> PROBLEM DESCRIPTION:
Search the data below for the word "tiles" and copy each line that holds it.

Collected data:
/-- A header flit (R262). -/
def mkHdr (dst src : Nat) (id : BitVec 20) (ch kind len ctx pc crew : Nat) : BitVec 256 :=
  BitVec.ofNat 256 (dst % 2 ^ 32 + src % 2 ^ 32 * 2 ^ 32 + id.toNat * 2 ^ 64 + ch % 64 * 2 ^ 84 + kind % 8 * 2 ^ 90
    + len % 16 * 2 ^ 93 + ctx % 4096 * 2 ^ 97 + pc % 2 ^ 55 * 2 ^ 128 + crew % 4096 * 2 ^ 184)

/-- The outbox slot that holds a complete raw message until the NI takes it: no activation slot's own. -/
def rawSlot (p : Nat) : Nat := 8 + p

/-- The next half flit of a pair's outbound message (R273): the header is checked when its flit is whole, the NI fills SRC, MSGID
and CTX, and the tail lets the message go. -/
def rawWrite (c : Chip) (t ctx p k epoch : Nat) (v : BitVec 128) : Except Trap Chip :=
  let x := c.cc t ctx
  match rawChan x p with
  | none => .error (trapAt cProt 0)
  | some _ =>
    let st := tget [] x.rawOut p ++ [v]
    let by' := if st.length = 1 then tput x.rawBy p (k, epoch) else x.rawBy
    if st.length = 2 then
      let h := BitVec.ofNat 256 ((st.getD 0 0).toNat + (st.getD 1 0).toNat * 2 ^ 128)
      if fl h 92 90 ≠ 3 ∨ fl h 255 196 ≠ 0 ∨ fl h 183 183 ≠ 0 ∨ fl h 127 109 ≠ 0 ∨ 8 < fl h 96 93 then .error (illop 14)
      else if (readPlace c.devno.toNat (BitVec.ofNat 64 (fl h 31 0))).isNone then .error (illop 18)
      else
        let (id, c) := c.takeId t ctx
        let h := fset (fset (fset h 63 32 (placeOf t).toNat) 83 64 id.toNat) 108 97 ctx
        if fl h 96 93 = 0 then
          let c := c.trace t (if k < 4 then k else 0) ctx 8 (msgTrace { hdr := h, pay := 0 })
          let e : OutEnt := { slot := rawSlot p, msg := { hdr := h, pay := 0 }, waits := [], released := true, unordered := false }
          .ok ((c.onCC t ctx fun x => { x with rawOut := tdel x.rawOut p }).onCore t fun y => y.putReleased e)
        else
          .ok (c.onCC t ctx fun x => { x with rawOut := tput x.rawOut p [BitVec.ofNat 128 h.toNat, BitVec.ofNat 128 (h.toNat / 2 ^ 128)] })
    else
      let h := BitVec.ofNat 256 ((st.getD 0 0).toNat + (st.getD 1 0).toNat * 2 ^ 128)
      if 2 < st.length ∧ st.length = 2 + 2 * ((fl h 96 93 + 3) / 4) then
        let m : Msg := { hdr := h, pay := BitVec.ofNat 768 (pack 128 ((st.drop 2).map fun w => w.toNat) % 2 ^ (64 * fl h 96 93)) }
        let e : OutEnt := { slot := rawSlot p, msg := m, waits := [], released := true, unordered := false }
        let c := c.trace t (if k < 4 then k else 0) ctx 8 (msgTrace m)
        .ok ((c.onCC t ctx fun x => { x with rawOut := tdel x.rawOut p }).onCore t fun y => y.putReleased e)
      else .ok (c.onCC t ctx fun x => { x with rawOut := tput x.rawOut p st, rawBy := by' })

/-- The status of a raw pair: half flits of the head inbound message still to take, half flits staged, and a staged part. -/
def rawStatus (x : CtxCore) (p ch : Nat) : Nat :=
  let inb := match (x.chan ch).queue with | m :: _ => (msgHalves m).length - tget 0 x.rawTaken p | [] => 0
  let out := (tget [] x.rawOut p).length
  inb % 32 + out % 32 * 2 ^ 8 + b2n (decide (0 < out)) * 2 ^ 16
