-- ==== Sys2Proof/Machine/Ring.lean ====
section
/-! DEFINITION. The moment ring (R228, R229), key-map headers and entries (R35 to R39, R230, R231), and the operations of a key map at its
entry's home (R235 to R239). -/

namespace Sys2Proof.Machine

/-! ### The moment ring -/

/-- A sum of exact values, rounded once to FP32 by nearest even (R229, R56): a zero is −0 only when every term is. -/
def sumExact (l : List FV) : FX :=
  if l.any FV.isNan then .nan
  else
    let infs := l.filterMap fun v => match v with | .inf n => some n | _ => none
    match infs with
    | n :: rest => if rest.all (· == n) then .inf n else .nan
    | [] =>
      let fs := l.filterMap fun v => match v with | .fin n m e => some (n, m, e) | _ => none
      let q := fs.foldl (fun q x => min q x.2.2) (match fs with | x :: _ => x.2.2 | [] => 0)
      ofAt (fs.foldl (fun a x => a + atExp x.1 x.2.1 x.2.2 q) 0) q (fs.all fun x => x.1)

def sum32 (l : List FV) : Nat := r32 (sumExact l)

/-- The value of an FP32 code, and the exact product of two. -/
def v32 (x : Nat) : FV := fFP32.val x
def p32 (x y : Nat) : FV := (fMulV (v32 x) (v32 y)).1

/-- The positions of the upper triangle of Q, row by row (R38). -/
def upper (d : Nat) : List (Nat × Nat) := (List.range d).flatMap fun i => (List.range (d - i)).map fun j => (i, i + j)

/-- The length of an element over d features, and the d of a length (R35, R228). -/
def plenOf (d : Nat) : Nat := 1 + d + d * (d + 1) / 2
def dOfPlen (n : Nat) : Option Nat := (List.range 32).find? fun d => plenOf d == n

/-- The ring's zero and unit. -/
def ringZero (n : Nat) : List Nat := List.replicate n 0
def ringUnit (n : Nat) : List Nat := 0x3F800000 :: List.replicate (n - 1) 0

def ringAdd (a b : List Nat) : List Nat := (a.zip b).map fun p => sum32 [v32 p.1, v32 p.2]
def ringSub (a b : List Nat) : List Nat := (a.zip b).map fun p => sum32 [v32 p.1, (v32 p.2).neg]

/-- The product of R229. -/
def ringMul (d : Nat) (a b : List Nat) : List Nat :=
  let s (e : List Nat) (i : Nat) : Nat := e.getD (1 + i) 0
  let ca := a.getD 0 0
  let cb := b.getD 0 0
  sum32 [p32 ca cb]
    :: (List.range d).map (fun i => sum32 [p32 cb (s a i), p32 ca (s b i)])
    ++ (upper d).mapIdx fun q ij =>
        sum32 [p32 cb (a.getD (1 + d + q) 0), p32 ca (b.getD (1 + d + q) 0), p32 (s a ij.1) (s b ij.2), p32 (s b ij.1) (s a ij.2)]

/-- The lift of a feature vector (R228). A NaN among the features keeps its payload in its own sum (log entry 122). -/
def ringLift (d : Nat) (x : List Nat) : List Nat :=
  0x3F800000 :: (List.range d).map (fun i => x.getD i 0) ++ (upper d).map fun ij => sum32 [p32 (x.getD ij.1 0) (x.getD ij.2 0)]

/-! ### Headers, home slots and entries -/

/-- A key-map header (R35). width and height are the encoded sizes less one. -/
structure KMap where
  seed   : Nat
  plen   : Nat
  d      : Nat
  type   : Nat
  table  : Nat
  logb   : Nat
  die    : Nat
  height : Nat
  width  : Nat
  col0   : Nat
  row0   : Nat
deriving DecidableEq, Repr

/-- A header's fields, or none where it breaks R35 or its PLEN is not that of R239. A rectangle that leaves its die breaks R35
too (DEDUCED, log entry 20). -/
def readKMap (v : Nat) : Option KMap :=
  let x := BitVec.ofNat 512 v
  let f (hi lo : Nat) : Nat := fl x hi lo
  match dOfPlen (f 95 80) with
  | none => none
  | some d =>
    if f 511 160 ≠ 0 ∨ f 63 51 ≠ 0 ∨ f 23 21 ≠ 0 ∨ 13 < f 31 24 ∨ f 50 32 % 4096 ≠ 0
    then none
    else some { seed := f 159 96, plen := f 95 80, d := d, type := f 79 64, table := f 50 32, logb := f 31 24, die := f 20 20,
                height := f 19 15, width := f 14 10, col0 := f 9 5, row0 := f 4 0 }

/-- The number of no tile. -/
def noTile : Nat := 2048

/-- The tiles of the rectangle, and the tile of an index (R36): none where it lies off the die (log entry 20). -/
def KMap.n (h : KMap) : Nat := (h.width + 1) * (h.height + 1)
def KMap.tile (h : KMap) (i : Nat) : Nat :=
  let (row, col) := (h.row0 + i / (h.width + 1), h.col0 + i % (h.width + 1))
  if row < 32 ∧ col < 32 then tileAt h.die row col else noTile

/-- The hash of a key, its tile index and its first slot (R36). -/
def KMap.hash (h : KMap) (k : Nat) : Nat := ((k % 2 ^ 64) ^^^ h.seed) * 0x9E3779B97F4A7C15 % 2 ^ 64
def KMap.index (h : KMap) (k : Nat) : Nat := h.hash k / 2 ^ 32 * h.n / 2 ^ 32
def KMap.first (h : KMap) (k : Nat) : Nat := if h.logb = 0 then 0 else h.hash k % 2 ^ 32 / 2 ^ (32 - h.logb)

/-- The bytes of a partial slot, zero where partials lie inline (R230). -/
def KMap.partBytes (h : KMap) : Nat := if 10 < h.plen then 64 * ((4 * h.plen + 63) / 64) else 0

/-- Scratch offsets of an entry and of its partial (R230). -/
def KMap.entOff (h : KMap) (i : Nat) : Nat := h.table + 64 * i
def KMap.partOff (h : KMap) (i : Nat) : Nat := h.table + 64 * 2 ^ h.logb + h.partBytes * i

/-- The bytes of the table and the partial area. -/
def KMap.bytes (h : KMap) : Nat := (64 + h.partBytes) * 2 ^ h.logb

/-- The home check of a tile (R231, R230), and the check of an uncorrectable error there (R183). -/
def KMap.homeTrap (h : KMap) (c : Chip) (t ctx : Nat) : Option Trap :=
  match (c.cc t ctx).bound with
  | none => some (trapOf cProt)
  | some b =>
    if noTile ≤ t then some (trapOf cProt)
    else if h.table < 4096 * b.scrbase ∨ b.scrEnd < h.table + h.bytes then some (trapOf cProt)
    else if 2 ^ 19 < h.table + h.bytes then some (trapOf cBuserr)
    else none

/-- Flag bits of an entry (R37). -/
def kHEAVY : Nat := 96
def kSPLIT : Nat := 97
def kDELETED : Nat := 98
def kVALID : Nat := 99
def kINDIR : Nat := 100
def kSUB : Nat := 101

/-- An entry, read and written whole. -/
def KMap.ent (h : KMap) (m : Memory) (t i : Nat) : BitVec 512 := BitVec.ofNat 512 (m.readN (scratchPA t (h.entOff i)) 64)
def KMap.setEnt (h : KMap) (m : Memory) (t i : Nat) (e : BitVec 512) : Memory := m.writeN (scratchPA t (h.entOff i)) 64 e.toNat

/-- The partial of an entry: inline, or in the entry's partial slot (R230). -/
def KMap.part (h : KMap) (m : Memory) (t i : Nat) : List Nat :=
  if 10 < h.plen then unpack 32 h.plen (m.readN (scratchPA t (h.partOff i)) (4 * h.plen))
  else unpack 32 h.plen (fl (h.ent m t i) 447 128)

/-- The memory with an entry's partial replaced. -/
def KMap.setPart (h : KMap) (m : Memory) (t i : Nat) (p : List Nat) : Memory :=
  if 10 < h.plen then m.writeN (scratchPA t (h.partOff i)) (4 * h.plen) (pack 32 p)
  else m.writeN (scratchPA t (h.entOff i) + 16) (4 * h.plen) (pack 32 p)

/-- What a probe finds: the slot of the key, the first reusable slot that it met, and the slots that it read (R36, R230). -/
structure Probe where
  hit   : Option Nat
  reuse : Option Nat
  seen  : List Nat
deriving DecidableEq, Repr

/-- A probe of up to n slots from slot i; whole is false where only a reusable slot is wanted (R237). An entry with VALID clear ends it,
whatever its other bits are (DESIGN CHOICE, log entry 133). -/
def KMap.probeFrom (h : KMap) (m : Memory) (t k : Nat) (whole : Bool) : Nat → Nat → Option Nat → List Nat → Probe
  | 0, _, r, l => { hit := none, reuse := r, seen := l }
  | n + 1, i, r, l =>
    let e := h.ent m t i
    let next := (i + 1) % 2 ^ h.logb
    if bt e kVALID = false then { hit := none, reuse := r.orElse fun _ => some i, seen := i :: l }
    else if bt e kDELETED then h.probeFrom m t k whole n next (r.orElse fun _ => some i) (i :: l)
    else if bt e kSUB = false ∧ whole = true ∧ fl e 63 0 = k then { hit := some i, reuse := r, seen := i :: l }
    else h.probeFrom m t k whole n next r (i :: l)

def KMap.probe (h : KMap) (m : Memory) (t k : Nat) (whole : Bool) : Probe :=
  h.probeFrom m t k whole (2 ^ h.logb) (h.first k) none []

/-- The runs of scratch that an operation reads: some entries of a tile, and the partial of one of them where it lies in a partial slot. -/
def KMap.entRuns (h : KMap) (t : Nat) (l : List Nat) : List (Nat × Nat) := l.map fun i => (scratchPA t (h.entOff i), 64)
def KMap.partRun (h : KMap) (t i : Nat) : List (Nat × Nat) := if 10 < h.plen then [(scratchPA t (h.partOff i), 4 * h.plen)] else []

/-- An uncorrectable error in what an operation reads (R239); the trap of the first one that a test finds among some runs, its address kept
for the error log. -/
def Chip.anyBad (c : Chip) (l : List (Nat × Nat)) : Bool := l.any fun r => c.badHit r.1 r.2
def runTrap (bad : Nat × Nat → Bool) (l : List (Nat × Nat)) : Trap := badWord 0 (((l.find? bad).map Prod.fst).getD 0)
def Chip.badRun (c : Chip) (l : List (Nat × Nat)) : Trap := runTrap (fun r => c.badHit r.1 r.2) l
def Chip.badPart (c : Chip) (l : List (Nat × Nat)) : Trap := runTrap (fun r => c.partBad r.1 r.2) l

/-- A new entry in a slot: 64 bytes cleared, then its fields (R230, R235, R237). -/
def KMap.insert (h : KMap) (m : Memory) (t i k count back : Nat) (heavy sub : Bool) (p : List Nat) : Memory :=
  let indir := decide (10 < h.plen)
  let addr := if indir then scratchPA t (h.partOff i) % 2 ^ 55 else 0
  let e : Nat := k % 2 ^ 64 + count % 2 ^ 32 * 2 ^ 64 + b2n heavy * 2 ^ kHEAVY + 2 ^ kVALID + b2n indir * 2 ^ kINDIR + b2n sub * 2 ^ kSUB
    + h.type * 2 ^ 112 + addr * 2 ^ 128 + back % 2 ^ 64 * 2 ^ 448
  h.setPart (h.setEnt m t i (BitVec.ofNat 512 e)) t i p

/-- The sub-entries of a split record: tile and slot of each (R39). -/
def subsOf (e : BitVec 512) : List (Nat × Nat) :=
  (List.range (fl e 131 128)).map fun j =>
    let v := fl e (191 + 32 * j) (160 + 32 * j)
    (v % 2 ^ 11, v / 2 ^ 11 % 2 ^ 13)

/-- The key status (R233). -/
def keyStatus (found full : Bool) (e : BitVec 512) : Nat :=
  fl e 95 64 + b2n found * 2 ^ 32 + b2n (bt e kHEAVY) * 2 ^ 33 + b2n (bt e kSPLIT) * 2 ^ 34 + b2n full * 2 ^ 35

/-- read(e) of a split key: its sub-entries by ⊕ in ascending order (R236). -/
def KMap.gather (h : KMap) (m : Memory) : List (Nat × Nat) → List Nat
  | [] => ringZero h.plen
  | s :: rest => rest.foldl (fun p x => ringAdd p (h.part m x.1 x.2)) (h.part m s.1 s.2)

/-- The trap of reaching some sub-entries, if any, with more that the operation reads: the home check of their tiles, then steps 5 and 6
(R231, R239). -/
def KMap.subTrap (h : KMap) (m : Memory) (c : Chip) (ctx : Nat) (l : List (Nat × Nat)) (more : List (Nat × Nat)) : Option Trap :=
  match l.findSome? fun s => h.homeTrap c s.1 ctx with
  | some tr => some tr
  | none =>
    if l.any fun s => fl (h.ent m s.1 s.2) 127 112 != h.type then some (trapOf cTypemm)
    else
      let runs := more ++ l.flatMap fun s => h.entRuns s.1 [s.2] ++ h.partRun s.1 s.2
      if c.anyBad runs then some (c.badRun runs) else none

> RESULT OF THE TASK:
/-- The tiles of the rectangle, and the tile of an index (R36): none where it lies off the die (log entry 20). -/
/-- The trap of reaching some sub-entries, if any, with more that the operation reads: the home check of their tiles, then steps 5 and 6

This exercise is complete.